> _Exercise aim_:
Beneath this instruction is a listing; print exactly the lines in it starting at the line that contains "the ticks of an" and going through the line that contains "R97, R102, R103;".

> _Available data_:

####################

-- ==== Sys2Proof/Machine/System.lean ====
section
/-! DEFINITION. The reference system (`20_memory.md` R57): one system cycle, several of them, and the trace of their bus
cycles (R52). This is the level at which everything normative of the spec is stated (`00_scope.md` R2). -/

namespace Sys2Proof.Machine

/-- The inputs the host presents with the next rising edge. -/
def State.nextInputs (s : State) : Inputs := s.inputs.headD Inputs.idle

/-- One system cycle of `20_memory.md` R57: the PHI2-low call, the rising-edge call with the next inputs, and the host's
service of the bus cycle the tick issued. -/
def State.cycle (s : State) : Result :=
  match tick s.core (drive s.pins .phi2 false) with
  | .raised f _ => .fault (.engine f)
  | .returned c p =>
    match tick c (presentInputs p s.nextInputs) with
    | .raised f _ => .fault (.engine f)
    | .returned c' p' => ({ s with core := c', pins := p', inputs := s.inputs.tail } : State).serve

/-- The core a system cycle leaves, a faulting one included: the state that stays inspectable (`60_exceptions.md` R212). -/
def State.coreAfterCycle (s : State) : Core :=
  match tick s.core (drive s.pins .phi2 false) with
  | .raised _ c => c
  | .returned c p =>
    match tick c (presentInputs p s.nextInputs) with
    | .raised _ c' => c'
    | .returned c' _ => c'

/-- `n` system cycles, stopping at the first fault. -/
def State.cycles : Nat → State → Result
  | 0, s => .next s
  | n + 1, s =>
    match s.cycle with
    | .next s' => State.cycles n s'
    | .fault f => .fault f
    | .refused r => .refused r

/-- The bus cycles of the next `n` system cycles in order, each taken after the memory has answered (`20_memory.md` R52,
R57); it ends early where a cycle faults. -/
def State.trace : Nat → State → List BusCycle
  | 0, _ => []
  | n + 1, s =>
    match s.cycle with
    | .next s' => busCycle s'.pins :: State.trace n s'
    | _ => []

end Sys2Proof.Machine
end

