-- ==== Sys2Proof/Machine/Ops.lean ====
section
/-! DEFINITION. The shared operations of the instruction-level meanings (`40_engine.md` R113): what the ticks of an
instruction do besides its own effect (the interrupt detectors and the pipelines, R93, R94, R97, R102), the fetch every
instruction ends with, the push, and TAKING AN EXCEPTION: the BRK sequence that BRK, IRQ, NMI and reset share
(`60_exceptions.md` R220 to R228). There is no return from it (R231): no admitted opcode pulls from the stack.

These operations are used for ticks at which RESB is high; a tick with RESB low is always run as a system cycle
(Boundary.lean). -/

namespace Sys2Proof.Machine

/-- What one tick with RESB high does to the pipelines, the snapshot's NMIB and the input pins, whatever its micro-step
is: the host presents the next inputs, the detectors sample them, a SYNC tick keeps the young samples, and both pipelines
age (`40_engine.md` R93, R94, R97, R102, R103; `20_memory.md` R57). -/
def State.passTick (sync : Bool) (s : State) : State :=
  let i := s.nextInputs
  let nmi := sampleNmi (pin s.core.pinsPrev .nmib) i.nmib s.core.nmiPip
  let irq := sampleIrq (flag s.core.p .i) i.irqb s.core.irqPip
  { s with
    core :=
      { s.core with
        nmiPip := agePip (if sync then keepYoung nmi else nmi),
        irqPip := agePip (if sync then keepYoung irq else irq),
        pinsPrev := drive s.core.pinsPrev .nmib i.nmib },
    pins := presentInputs s.pins i,
    inputs := s.inputs.tail }

/-- `n` ticks that are not SYNC ticks. -/
def State.passTicks : Nat → State → State
  | 0, s => s
  | n + 1, s => State.passTicks n (s.passTick false)

/-- The `n` ticks of an instruction, the first of which is its SYNC tick (`n` at least 1). -/
def State.instrTicks (n : Nat) (s : State) : State := (s.passTick true).passTicks (n - 1)

/-- The end of every instruction: `FETCH()` at the new PC, IR at the declared length, the snapshot, and the host's answer
with the next opcode (`40_engine.md` R101, R103, R104; `10_state.md` R13). `bus` is the byte the data pins carry into that
last tick: the byte of the previous bus cycle. -/
def State.fetchNext (s : State) (opcode : Byte) (len : BitVec 3) (bus : Byte) : Result :=
  let out := beginFetch (beginRead (setData s.pins bus)) s.core.pc
  ({ s with core := { s.core with ir := ⟨opcode, len⟩, pinsPrev := out }, pins := out } : State).serve

/-- Write at `0x0100 | S`, then decrement S (`10_state.md` R12). -/
def State.push (s : State) (v : Byte) : State :=
  let s' := s.writeByte s.core.stackAddress v
  { s' with core := { s'.core with s := s'.core.s - 1#8 } }

/-- A push of the BRK sequence: a write, or for a reset a read at the same address, discarded; S is decremented either
way (`60_exceptions.md` R222 to R224). -/
def State.pushOrRead (s : State) (reset : Bool) (v : Byte) (k : State → Result) : Result :=
  if reset then
    s.readThen s.core.stackAddress fun _ => k { s with core := { s.core with s := s.core.s - 1#8 } }
  else k (s.push v)

/-- Steps 1 to 6 of the BRK sequence, for the pending flags `flags` (0 for a BRK instruction), from the state after its
step 0 (`60_exceptions.md` R222 to R228): the return address and the status are pushed (read back for a reset), I and B
are set and the flags cleared, and PC is loaded from the vector. Steps 5 and 6 sample IRQB with I already set. -/
def State.brkSequence (s : State) (flags : BitVec 3) : Result :=
  let reset := resetPending flags
  let s := s.passTicks 4
  let ret := returnAddress flags s.core.pc
  s.pushOrRead reset (hi ret) fun s =>
  s.pushOrRead reset (lo ret) fun s =>
  s.pushOrRead reset (pushedStatus s.core.p) fun s =>
  s.readThen (vectorFor flags) fun l =>
    let s := ({ s with core := { s.core with p := maskedStatus s.core.p, brkFlags := 0#3 } } : State).passTicks 2
    s.readThen (vectorFor flags + 1#16) fun h =>
      ({ s with core := { s.core with pc := join h l, ad := l.setWidth 16 } } : State).fetchNext 0x00#8 7#3 h

/-- An interrupt taken at a SYNC tick (`60_exceptions.md` R219): the fetched opcode is discarded, B is cleared, PC keeps
its address, step 0 reads there again (R221), and the BRK sequence runs for the flags recognised at that tick (R97, R98). -/
def State.takeInterrupt (s : State) : Result :=
  let flags := recognised s.core.brkFlags s.core.irqPip s.core.nmiPip
  let s := s.passTick true
  let s : State := { s with core := { s.core with p := setFlag s.core.p .b false, brkFlags := flags } }
  s.readThen s.core.pc fun _ => s.brkSequence flags

end Sys2Proof.Machine
end

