/-! ### Instructions: result, frame and completion -/

/-- LDA, ORA, AND, EOR and CMP immediate complete wherever the next fetch is mapped: A and the flags are what the operation
gives, S, AD, the pending flags and all of memory are unchanged, and the next instruction starts at PC + 2
(`42_load_store.md` R130, `43_logic_arith.md` R140, R142, R144, R150, `41_alu.md` R120, R121).
Decisions D1, D2, D4 of the spec (log 17). -/
def Obligations.ImmediateReadsComplete : Prop :=
  ∀ (v : Byte) (s : State), s.Mapped (s.core.pc + 2#16) →
    (∃ t, exec (.ldaImm v) s = .next t ∧ t.core.a = v ∧ t.core.p = setNz v s.core.p ∧
      t.core.s = s.core.s ∧ t.core.ad = s.core.ad ∧ t.core.brkFlags = s.core.brkFlags ∧ s.SameMemory t ∧
      s.Ends t 0xA9#8 2 (s.core.pc + 2#16)) ∧
    (∃ t, exec (.oraImm v) s = .next t ∧ t.core.a = s.core.a ||| v ∧ t.core.p = setNz (s.core.a ||| v) s.core.p ∧
      t.core.s = s.core.s ∧ t.core.ad = s.core.ad ∧ t.core.brkFlags = s.core.brkFlags ∧ s.SameMemory t ∧
      s.Ends t 0x09#8 2 (s.core.pc + 2#16)) ∧
    (∃ t, exec (.andImm v) s = .next t ∧ t.core.a = s.core.a &&& v ∧ t.core.p = setNz (s.core.a &&& v) s.core.p ∧
      t.core.s = s.core.s ∧ t.core.ad = s.core.ad ∧ t.core.brkFlags = s.core.brkFlags ∧ s.SameMemory t ∧
      s.Ends t 0x29#8 2 (s.core.pc + 2#16)) ∧
    (∃ t, exec (.eorImm v) s = .next t ∧ t.core.a = s.core.a ^^^ v ∧ t.core.p = setNz (s.core.a ^^^ v) s.core.p ∧
      t.core.s = s.core.s ∧ t.core.ad = s.core.ad ∧ t.core.brkFlags = s.core.brkFlags ∧ s.SameMemory t ∧
      s.Ends t 0x49#8 2 (s.core.pc + 2#16)) ∧
    (∃ t, exec (.cmpImm v) s = .next t ∧ t.core.a = s.core.a ∧ t.core.p = compareFlags s.core.a v s.core.p ∧
      t.core.s = s.core.s ∧ t.core.ad = s.core.ad ∧ t.core.brkFlags = s.core.brkFlags ∧ s.SameMemory t ∧
      s.Ends t 0xC9#8 2 (s.core.pc + 2#16))

/-- LDA, ORA, AND, EOR and CMP absolute complete wherever the operand address and the next fetch are mapped: as the
immediate forms with the byte at `addr`, AD ends as `addr`, and the next instruction starts at PC + 3 (`42_load_store.md`
R131, `43_logic_arith.md` R141, R143, R145, R151, `40_engine.md` R108).
Decisions D1, D2, D4 of the spec (log 17). -/
def Obligations.AbsoluteReadsComplete : Prop :=
  ∀ (addr : Word) (v : Byte) (s : State), s.readByte addr = some v → s.Mapped (s.core.pc + 3#16) →
    (∃ t, exec (.ldaAbs addr) s = .next t ∧ t.core.a = v ∧ t.core.p = setNz v s.core.p ∧
      t.core.s = s.core.s ∧ t.core.ad = addr ∧ t.core.brkFlags = s.core.brkFlags ∧ s.SameMemory t ∧
      s.Ends t 0xAD#8 4 (s.core.pc + 3#16)) ∧
    (∃ t, exec (.oraAbs addr) s = .next t ∧ t.core.a = s.core.a ||| v ∧ t.core.p = setNz (s.core.a ||| v) s.core.p ∧
      t.core.s = s.core.s ∧ t.core.ad = addr ∧ t.core.brkFlags = s.core.brkFlags ∧ s.SameMemory t ∧
      s.Ends t 0x0D#8 4 (s.core.pc + 3#16)) ∧
    (∃ t, exec (.andAbs addr) s = .next t ∧ t.core.a = s.core.a &&& v ∧ t.core.p = setNz (s.core.a &&& v) s.core.p ∧
      t.core.s = s.core.s ∧ t.core.ad = addr ∧ t.core.brkFlags = s.core.brkFlags ∧ s.SameMemory t ∧
      s.Ends t 0x2D#8 4 (s.core.pc + 3#16)) ∧
    (∃ t, exec (.eorAbs addr) s = .next t ∧ t.core.a = s.core.a ^^^ v ∧ t.core.p = setNz (s.core.a ^^^ v) s.core.p ∧
      t.core.s = s.core.s ∧ t.core.ad = addr ∧ t.core.brkFlags = s.core.brkFlags ∧ s.SameMemory t ∧
      s.Ends t 0x4D#8 4 (s.core.pc + 3#16)) ∧
    (∃ t, exec (.cmpAbs addr) s = .next t ∧ t.core.a = s.core.a ∧ t.core.p = compareFlags s.core.a v s.core.p ∧
      t.core.s = s.core.s ∧ t.core.ad = addr ∧ t.core.brkFlags = s.core.brkFlags ∧ s.SameMemory t ∧
      s.Ends t 0xCD#8 4 (s.core.pc + 3#16))

/-- ADC and SBC, immediate and absolute, complete in binary mode: A and P are those of the helpers `adc` and `sbc`, and the
rest is as for the other read instructions (`43_logic_arith.md` R146 to R149, `41_alu.md` R122, R123).
Decisions D1, D2, D4 of the spec (log 17). -/
def Obligations.AddAndSubtractComplete : Prop :=
  (∀ (v : Byte) (s : State), flag s.core.p .d = false → s.Mapped (s.core.pc + 2#16) →
    (∃ t, exec (.adcImm v) s = .next t ∧ (t.core.a, t.core.p) = adc s.core.a v s.core.p ∧
      t.core.s = s.core.s ∧ t.core.ad = s.core.ad ∧ t.core.brkFlags = s.core.brkFlags ∧ s.SameMemory t ∧
      s.Ends t 0x69#8 2 (s.core.pc + 2#16)) ∧
    (∃ t, exec (.sbcImm v) s = .next t ∧ (t.core.a, t.core.p) = sbc s.core.a v s.core.p ∧
      t.core.s = s.core.s ∧ t.core.ad = s.core.ad ∧ t.core.brkFlags = s.core.brkFlags ∧ s.SameMemory t ∧
      s.Ends t 0xE9#8 2 (s.core.pc + 2#16))) ∧
  ∀ (addr : Word) (v : Byte) (s : State),
    flag s.core.p .d = false → s.readByte addr = some v → s.Mapped (s.core.pc + 3#16) →
    (∃ t, exec (.adcAbs addr) s = .next t ∧ (t.core.a, t.core.p) = adc s.core.a v s.core.p ∧
      t.core.s = s.core.s ∧ t.core.ad = addr ∧ t.core.brkFlags = s.core.brkFlags ∧ s.SameMemory t ∧
      s.Ends t 0x6D#8 4 (s.core.pc + 3#16)) ∧
    (∃ t, exec (.sbcAbs addr) s = .next t ∧ (t.core.a, t.core.p) = sbc s.core.a v s.core.p ∧
      t.core.s = s.core.s ∧ t.core.ad = addr ∧ t.core.brkFlags = s.core.brkFlags ∧ s.SameMemory t ∧
      s.Ends t 0xED#8 4 (s.core.pc + 3#16))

####################

> _Answer box_:
/-! DEFINITION. The shared operations of the instruction-level meanings (`40_engine.md` R113): what the ticks of an
instruction do besides its own effect (the interrupt detectors and the pipelines, R93, R94, R97, R102), the fetch every
instruction ends with, the push, and TAKING AN EXCEPTION: the BRK sequence that BRK, IRQ, NMI and reset share
(`60_exceptions.md` R220 to R228). There is no return from it (R231): no admitted opcode pulls from the stack.

These operations are used for ticks at which RESB is high; a tick with RESB low is always run as a system cycle
(Boundary.lean). -/

namespace Sys2Proof.Machine

/-- What one tick with RESB high does to the pipelines, the snapshot's NMIB and the input pins, whatever its micro-step
is: the host presents the next inputs, the detectors sample them, a SYNC tick keeps the young samples, and both pipelines
age (`40_engine.md` R93, R94, R97, R102, R103; `20_memory.md` R57). -/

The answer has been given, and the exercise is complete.